Exercise goal: Write the entries out exactly, with the final line being the one containing "else if s.sec.rotation.isSome".

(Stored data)
+ + + + + + +

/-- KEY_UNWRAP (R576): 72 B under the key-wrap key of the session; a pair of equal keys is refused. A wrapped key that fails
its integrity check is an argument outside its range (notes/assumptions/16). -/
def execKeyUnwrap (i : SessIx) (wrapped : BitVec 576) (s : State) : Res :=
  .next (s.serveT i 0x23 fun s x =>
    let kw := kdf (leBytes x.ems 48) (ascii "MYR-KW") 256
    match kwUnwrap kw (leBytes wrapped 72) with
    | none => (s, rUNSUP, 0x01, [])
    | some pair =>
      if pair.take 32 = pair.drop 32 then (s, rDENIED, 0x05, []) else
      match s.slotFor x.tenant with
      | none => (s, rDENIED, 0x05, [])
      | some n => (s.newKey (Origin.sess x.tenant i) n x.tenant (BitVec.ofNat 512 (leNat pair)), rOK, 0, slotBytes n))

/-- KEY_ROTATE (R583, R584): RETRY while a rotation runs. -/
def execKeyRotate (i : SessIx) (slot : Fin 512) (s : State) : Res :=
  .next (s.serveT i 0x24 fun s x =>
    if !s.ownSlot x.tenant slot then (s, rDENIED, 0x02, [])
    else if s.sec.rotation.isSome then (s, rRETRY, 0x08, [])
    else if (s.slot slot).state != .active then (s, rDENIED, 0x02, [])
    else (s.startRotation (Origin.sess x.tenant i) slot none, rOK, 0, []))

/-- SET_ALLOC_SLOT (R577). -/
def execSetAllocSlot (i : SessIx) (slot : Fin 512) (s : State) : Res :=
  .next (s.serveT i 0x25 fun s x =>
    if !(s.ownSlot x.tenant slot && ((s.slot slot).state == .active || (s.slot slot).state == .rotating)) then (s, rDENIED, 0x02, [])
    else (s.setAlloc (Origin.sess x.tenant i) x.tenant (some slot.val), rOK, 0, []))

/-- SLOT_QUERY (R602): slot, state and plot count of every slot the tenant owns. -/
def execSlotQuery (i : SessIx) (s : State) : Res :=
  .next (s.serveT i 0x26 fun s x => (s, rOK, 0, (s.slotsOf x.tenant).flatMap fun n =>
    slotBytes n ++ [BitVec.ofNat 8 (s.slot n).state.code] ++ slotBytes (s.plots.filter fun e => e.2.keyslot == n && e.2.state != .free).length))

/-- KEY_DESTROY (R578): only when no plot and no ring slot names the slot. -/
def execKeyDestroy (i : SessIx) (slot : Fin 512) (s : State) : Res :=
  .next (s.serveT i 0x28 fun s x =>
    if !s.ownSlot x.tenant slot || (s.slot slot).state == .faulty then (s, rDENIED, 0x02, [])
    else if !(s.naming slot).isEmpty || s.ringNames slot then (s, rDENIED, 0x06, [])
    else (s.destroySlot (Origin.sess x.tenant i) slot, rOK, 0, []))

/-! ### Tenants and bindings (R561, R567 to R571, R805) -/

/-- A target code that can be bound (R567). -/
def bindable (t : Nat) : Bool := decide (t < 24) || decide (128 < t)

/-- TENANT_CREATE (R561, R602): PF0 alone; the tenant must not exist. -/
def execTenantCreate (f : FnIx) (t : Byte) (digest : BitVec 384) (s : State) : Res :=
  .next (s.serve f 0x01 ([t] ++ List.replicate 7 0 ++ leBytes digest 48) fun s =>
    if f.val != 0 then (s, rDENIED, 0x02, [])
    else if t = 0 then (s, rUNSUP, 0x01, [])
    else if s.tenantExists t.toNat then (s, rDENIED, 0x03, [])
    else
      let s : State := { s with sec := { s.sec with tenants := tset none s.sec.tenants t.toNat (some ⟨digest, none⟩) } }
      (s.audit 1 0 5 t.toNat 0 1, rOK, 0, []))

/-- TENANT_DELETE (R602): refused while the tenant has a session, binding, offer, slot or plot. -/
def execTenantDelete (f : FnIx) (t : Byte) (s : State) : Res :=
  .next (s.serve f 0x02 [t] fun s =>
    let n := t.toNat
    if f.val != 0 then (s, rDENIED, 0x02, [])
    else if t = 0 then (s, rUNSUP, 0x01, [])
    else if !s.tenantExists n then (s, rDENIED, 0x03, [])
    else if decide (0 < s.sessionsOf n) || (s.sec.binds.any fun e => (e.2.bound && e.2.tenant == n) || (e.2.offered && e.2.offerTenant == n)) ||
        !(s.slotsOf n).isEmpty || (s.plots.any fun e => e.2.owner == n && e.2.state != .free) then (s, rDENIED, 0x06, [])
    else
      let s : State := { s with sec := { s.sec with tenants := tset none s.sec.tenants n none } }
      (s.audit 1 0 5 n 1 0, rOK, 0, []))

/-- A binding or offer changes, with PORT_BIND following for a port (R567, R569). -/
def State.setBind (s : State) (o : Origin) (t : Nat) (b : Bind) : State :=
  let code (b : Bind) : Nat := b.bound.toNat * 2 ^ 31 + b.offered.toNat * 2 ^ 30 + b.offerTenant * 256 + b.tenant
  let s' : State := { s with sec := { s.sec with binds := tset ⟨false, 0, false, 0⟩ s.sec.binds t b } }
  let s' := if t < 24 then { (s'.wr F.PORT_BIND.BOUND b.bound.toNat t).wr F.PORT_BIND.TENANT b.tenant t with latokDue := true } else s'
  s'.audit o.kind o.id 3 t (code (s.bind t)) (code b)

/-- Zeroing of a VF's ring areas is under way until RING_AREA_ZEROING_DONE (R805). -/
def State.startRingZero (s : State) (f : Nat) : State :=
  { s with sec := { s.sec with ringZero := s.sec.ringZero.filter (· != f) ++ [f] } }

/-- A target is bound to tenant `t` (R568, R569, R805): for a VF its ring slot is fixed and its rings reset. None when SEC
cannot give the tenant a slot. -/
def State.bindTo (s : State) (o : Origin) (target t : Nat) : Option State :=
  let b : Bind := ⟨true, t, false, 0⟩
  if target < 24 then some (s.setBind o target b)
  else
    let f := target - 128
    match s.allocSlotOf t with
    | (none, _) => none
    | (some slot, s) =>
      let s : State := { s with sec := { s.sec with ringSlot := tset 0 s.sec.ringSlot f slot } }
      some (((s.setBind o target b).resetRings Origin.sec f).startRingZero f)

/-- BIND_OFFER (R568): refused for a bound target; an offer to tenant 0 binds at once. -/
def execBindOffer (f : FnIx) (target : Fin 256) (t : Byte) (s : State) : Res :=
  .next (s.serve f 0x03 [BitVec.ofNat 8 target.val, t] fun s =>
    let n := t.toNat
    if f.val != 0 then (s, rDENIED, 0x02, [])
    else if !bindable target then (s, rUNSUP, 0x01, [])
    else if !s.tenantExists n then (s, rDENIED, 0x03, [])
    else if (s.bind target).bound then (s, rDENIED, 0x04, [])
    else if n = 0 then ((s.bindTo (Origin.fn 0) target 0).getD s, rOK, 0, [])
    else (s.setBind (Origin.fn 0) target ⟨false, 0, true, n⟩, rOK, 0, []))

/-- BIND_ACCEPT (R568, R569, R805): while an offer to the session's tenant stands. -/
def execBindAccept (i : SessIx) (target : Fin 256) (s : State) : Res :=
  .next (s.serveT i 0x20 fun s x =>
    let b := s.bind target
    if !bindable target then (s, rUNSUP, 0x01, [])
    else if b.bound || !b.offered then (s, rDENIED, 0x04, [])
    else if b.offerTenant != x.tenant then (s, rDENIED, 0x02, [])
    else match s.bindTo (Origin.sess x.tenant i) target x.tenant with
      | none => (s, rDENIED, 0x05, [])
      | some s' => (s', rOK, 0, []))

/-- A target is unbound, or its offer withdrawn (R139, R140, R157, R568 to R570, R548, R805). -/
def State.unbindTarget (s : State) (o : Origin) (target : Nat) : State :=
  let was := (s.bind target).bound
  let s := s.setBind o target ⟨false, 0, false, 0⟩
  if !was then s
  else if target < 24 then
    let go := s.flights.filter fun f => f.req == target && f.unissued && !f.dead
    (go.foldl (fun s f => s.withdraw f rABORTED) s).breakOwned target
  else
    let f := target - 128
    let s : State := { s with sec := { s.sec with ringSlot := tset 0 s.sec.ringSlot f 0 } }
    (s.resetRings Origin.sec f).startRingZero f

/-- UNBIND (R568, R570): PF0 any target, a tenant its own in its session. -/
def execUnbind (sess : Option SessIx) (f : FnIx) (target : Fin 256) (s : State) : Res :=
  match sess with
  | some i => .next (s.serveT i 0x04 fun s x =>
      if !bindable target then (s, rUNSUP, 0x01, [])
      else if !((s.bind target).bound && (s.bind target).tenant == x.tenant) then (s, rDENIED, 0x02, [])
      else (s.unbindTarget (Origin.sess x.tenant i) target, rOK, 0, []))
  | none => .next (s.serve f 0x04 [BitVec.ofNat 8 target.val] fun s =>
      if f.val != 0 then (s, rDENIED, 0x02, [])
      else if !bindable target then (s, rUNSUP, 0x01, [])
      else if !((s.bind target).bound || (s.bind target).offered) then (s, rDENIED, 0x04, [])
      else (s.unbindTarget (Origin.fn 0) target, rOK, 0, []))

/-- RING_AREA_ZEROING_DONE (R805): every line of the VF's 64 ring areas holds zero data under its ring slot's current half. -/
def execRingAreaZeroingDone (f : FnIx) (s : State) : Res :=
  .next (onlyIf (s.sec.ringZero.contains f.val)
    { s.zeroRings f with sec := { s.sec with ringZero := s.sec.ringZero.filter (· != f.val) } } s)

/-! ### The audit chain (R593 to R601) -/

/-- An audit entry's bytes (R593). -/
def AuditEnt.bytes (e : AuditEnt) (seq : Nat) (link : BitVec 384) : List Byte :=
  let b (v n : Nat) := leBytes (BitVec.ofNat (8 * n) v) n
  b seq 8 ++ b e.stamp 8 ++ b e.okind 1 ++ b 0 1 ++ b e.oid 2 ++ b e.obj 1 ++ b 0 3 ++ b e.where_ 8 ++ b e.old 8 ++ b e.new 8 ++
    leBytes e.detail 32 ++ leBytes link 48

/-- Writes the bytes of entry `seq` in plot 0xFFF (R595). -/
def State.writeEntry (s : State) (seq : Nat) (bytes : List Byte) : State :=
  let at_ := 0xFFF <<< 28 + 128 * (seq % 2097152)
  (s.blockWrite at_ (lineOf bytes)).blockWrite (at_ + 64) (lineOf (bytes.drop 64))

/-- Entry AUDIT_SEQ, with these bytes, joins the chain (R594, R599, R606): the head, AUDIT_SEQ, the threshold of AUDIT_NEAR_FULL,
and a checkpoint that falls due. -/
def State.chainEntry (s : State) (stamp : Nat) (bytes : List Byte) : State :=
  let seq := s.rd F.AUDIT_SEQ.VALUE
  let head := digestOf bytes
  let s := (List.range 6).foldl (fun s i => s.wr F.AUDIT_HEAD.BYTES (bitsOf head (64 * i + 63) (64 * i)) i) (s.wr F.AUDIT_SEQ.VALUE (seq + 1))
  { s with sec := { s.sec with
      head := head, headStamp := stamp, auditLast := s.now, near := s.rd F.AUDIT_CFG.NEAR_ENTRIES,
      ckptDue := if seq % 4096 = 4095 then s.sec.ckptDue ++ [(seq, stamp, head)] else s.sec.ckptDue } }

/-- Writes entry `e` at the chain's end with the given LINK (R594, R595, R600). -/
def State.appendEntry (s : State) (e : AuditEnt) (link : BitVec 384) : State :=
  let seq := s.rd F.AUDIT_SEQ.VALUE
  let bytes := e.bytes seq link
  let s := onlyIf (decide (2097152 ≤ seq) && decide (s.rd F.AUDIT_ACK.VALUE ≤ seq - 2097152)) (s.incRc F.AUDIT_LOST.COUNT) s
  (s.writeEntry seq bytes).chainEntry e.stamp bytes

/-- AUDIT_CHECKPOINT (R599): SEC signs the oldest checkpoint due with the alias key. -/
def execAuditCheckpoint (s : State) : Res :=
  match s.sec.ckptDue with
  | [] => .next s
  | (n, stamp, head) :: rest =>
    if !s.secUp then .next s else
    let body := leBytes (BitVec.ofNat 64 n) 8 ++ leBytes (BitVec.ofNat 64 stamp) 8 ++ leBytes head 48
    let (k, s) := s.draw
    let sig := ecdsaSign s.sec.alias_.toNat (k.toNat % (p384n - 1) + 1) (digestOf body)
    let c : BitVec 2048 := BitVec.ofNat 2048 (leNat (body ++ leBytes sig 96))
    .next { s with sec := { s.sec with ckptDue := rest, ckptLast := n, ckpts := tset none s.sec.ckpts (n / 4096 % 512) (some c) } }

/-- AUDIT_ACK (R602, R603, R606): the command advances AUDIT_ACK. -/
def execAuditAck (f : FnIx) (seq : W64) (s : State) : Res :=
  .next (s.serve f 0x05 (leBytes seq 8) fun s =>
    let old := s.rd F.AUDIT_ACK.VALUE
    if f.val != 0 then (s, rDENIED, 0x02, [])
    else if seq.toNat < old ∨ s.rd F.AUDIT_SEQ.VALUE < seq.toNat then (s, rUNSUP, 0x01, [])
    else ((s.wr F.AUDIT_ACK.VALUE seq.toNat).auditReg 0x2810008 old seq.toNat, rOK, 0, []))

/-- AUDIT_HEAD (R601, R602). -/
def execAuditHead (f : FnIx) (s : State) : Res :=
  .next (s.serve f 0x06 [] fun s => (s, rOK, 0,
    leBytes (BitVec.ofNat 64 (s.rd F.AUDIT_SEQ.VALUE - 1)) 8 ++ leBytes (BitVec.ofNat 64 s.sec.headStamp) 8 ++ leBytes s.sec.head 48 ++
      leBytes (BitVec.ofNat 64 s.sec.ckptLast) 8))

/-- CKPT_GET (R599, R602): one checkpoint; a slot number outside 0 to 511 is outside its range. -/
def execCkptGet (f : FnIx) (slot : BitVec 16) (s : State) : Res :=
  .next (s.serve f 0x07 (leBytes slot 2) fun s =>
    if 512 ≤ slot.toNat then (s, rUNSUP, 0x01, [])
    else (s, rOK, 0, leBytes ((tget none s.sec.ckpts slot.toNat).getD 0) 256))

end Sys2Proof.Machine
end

+ + + + + + +

Output of the task:
/-- KEY_UNWRAP (R576): 72 B under the key-wrap key of the session; a pair of equal keys is refused. A wrapped key that fails
its integrity check is an argument outside its range (notes/assumptions/16). -/
def execKeyUnwrap (i : SessIx) (wrapped : BitVec 576) (s : State) : Res :=
  .next (s.serveT i 0x23 fun s x =>
    let kw := kdf (leBytes x.ems 48) (ascii "MYR-KW") 256
    match kwUnwrap kw (leBytes wrapped 72) with
    | none => (s, rUNSUP, 0x01, [])
    | some pair =>
      if pair.take 32 = pair.drop 32 then (s, rDENIED, 0x05, []) else
      match s.slotFor x.tenant with
      | none => (s, rDENIED, 0x05, [])
      | some n => (s.newKey (Origin.sess x.tenant i) n x.tenant (BitVec.ofNat 512 (leNat pair)), rOK, 0, slotBytes n))

/-- KEY_ROTATE (R583, R584): RETRY while a rotation runs. -/
def execKeyRotate (i : SessIx) (slot : Fin 512) (s : State) : Res :=
  .next (s.serveT i 0x24 fun s x =>
    if !s.ownSlot x.tenant slot then (s, rDENIED, 0x02, [])
    else if s.sec.rotation.isSome then (s, rRETRY, 0x08, [])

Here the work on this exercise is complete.